Environmental Design as a Prescription for Health
Over the past 20 years, environmental designers and health researchers have argued that a way of bridging the health gap, especially for chronic disease, is to focus on the built environment. They contend that if we had better sidewalks and more bike lanes and parks, people would exercise more. If grocery stores selling healthful foods were in every neighborhood, people would have better nutrition.
But recent evaluations of such measures are leading health researchers to believe that physical changes to neighborhoods, though important, are not enough. The same patterns of institutional and personal racism that tie people to low or middle-class housing and neighborhoods also impact their freedom to take advantage of possibilities that might improve their physical and mental health. Adding sidewalks, grocery stores, and parks to low-income neighborhoods, for example, may do little to change people’s health outcomes. These studies argue that we must also consider the interrelated issues of a person’s life choices (their agency) and life chances (the underlying social and economic structures within which each person lives). Going for a walk to get some exercise, buying and preparing healthful foods, relaxing in the park with family and friends after a stressful work week, are all life choices that help us stay healthy. But whether or not we can make the “right” choices depends on the structural issues of how much time, money, and status we have: our life chances.
This is not to say that the built environment doesn’t matter to a person’s health. Rather, environment must be considered alongside agency and structure.
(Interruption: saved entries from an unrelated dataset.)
-- ==== Sys2Proof/WellFormed.lean ====
section
/-! DEFINITION. Which instructions have an instruction word: the two operand checks of
30_encoding.md R83 (RORQ) and R91 (an immediate is no destination). -/

namespace Sys2Proof

/-- The effective address an instruction writes, where it writes one (30_encoding.md R91). -/
def Instr.writtenEA : Instr → Option EA
  | .nop => none
  | .rfi => none
  | .unlnk => none
  | .rfs _ => none
  | .lnk _ => none
  | .cmpi _ _ => none
  | .addi _ ea => some ea
  | .subi _ ea => some ea
  | .xori _ ea => some ea
  | .ori _ ea => some ea
  | .andi _ ea => some ea
  | .sti _ ea => some ea
  | .not _ ea => some ea
  | .neg _ ea => some ea
  | .adc _ ea => some ea
  | .sbc _ ea => some ea
  | .clr _ ea => some ea
  | .rev _ ea => some ea
  | .ext _ ea => some ea
  | .tst _ _ => none
  | .mul _ _ => none
  | .hmulu _ _ => none
  | .hmuls _ _ => none
  | .divu _ _ => none
  | .divs _ _ => none
  | .modu _ _ => none
  | .mods _ _ => none
  | .lsl _ _ => none
  | .lsr _ _ => none
  | .asr _ _ => none
  | .ror _ _ => none
  | .ldq _ _ => none
  | .cmpq _ _ => none
  | .addq _ _ ea => some ea
  | .subq _ _ ea => some ea
  | .lslq _ ea => some ea
  | .lsrq _ ea => some ea
  | .asrq _ ea => some ea
  | .rorq _ ea => some ea
  | .rrc ea => some ea
  | .ld _ _ _ => none
  | .cmp _ _ _ => none
  | .add _ _ _ => none
  | .sub _ _ _ => none
  | .xor _ _ _ => none
  | .or _ _ _ => none
  | .and _ _ _ => none
  | .st _ _ ea => some ea
  | .bcc _ _ => none
  | .jcc _ _ _ => none

/-- The immediate form stands as a destination: illegal (30_encoding.md R91, 40_components.md R140). -/
def Instr.immediateDestination (i : Instr) : Bool :=
  decide (i.writtenEA = some .imm)

/-- RORQ with a count of 0: that word is RRC (47_quick_shifts.md R223, R224, C8). -/
def Instr.rotateByZero : Instr → Bool
  | .rorq q _ => decide (q = 0)
  | _ => false

/-- The instruction has an instruction word that decodes to it. -/
def Instr.wf (i : Instr) : Bool :=
  !i.immediateDestination && !i.rotateByZero

end Sys2Proof
end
Health can’t be environmentally determined; physical changes alone to a neighborhood won’t make the neighborhood’s residents healthier. That said, in the case of health issues related to pollution, physical changes can protect people’s health. People living in Flint, Michigan would not have lead poisoning if their water supply was safe. People would be less likely to be hit by cars if intersections prioritized pedestrian rather than vehicular movement. There are many opportunities to make broad changes and small improvements that would have a big impact on these kinds of environmental quality and safety-related issues.
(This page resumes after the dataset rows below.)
/-- Settles O7: each case is a fault of reading the halfword at IP, whose two bytes are byte 0 and byte 1
from IP on. -/
theorem instructionFetchFaults : Obligations.InstructionFetchFaults := by
  intro s
  have hzero : byteAddr s.ip 0 = s.ip := byteAddr_zero s.ip
  refine ⟨fun hc hodd => ?misaligned, fun ha hout => ?firstUnmapped,
    fun ha hin hout => ?secondUnmapped, fun hacc hc hnone => ?firstUnwritten,
    fun hacc hc hsome hnone => ?secondUnwritten⟩
  case misaligned => exact step_of_read_error (memReadAligned_misaligned hc (by omega))
  case firstUnmapped =>
    have hmap := checkMap_first_unmapped (kind := .fetch) (nb := 2) (j := 0) (by omega)
      (by rwa [hzero]) (by omega)
    rw [hzero] at hmap
    exact step_of_read_error (memReadAligned_unmapped ha hmap)
  case secondUnmapped =>
    refine step_of_read_error (memReadAligned_unmapped ha
      (checkMap_first_unmapped (j := 1) (by omega) hout fun k hk => ?_))
    rwa [Nat.lt_one_iff.1 hk, hzero]
  case firstUnwritten =>
    have hread := memReadAligned_unwritten (kind := .fetch) (j := 0) hacc hc (by omega)
      (by rwa [hzero]) (by omega)
    rw [hzero] at hread
    exact step_of_read_error hread
  case secondUnwritten =>
    refine step_of_read_error (memReadAligned_unwritten (j := 1) hacc hc (by omega) hnone
      fun k hk => ?_)
    rwa [Nat.lt_one_iff.1 hk, hzero]

section
variable {s : State} {w : Half} (hacc : Accessible s 2 2 s.ip) (h : HoldsValue s 2 s.ip w)
include hacc h

/-- The end-of-run test compares the halfword at IP (70_reset_and_hazards.md R290). -/
theorem haltTest_of_holdsValue : haltTest s = .ok (decide (s.cfg.haltWord = some w), s) := by
  cases hw : s.cfg.haltWord with
  | none => simp [haltTest, hw]
  | some x => simp [haltTest, hw, memReadAligned_of_holdsValue hacc h, eq_comm]

theorem step_of_haltWord (hhalt : s.cfg.haltWord = some w) : step s = .fault .halted := by
  simp [step, fetchInstr, haltTest_of_holdsValue hacc h, hhalt]

theorem step_of_decode_error {e : DecodeError} (hhalt : s.cfg.haltWord ≠ some w)
    (hd : decode w = .error e) : step s = .fault (.illegalInstruction w) := by
  have hfetch : fetchExt16 s = .ok (w, s.setIp (s.ip + 2)) := fetch_of_holdsValue hacc h
  simp [step, fetchInstr, haltTest_of_holdsValue hacc h, hhalt, hfetch, hd]

end

/-- Settles O6: the two bytes hold the word that the test compares and the decoder is given. -/
theorem stepStopsAtHaltAndIllegalWords : Obligations.StepStopsAtHaltAndIllegalWords := by
  intro s b0 b1 hacc h0 h1 w
  have hword : HoldsValue s 2 s.ip w := holdsValue_bytesHalf h0 h1
  exact ⟨step_of_haltWord hacc hword, fun e => step_of_decode_error hacc hword⟩

end Sys2Proof.Machine
end

section
/-! PROOF. A zero divisor (60_exceptions.md R264, R269). The four divisions are one shape, which stops so
exactly where both registers are read and the second is zero (`divideDy_zero_iff`); every other
instruction stops on an immediate destination or as its operations do, which is on an access alone. -/

namespace Sys2Proof.Machine

/-- An immediate destination stops an instruction before anything else (30_encoding.md R91). -/
theorem exec_immediateDestination {i : Instr} (s : State) (h : i.writtenEA = some .imm) :
    exec i s = .fault (.illegalInstruction (encode i)) := by
  cases i <;> cases h <;> rfl

/-- A division stops on a zero divisor once both registers are read (60_exceptions.md R264). -/
theorem divideDy_zero_iff {y x : RegNum} {f : Word → Word → Computed 32} {s : State} :
    finish (divideDy y x f s) = .fault .divideByZero ↔
      ∃ a s1 u, readReg .d y s = .ok (a, s1) ∧ readReg .d x s1 = .ok (0, u) := by
  rw [finish_eq_fault]
  constructor
  · intro h
    cases ho : operandsDy y x s with
    | error e =>
      rw [divideDy_error ho] at h
      cases h
      exact ((operandsDy_faultsOnAccess s y x).ofAccess _ ho).elim
    | ok r =>
      obtain ⟨a, b, u⟩ := r
      obtain ⟨s1, ha, hb⟩ := operandsDy_ok_iff.1 ho
      by_cases hb0 : b = 0
      · exact ⟨a, s1, u, ha, hb0 ▸ hb⟩
      · rw [divideDy_ok_iff.2 ⟨a, b, u, ho, hb0, rfl⟩] at h
        cases h
  · rintro ⟨a, s1, u, ha, hb⟩
    exact run_bind_of_ok (operandsDy_ok_iff.2 ⟨s1, ha, hb⟩) rfl

/-- Each of the four divisions is that shape. -/
theorem exec_division {i : Instr} {y x : RegNum}
    (hi : i ∈ [Instr.divu y x, .divs y x, .modu y x, .mods y x]) (s : State) :
    ∃ f, exec i s = finish (divideDy y x f s) := by
  simp only [List.mem_cons, List.not_mem_nil, or_false] at hi
  obtain rfl | rfl | rfl | rfl := hi <;> exact ⟨_, rfl⟩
Creating and maintaining safe and affordable housing and preventing displacement is a key component of any health equity approach.Other recent studies have pointed to a Catch-22 related to health equity and improvements in the built environment. Improving sidewalks, parks, and intersections, and adding bike lanes and grocery stores, can increase the value of adjacent properties. Home owners benefit from these improvements. But people who do not own their homes may face rent increases, especially as property taxes increase for their landlords. They may have to move, which destabilizes their social networks, brings on more stress, and may require a change in schools for kids and a longer commute to work. Consider what happens when a toxic waste site is cleaned up and turned into a park. This often leads to an increase in rents in the neighborhood, so that the people who had to live so long with these dangers of toxic waste don’t end up reaping the benefits of the safe, new amenities. Creating and maintaining safe and affordable housing and preventing displacement is a key component of any health equity approach.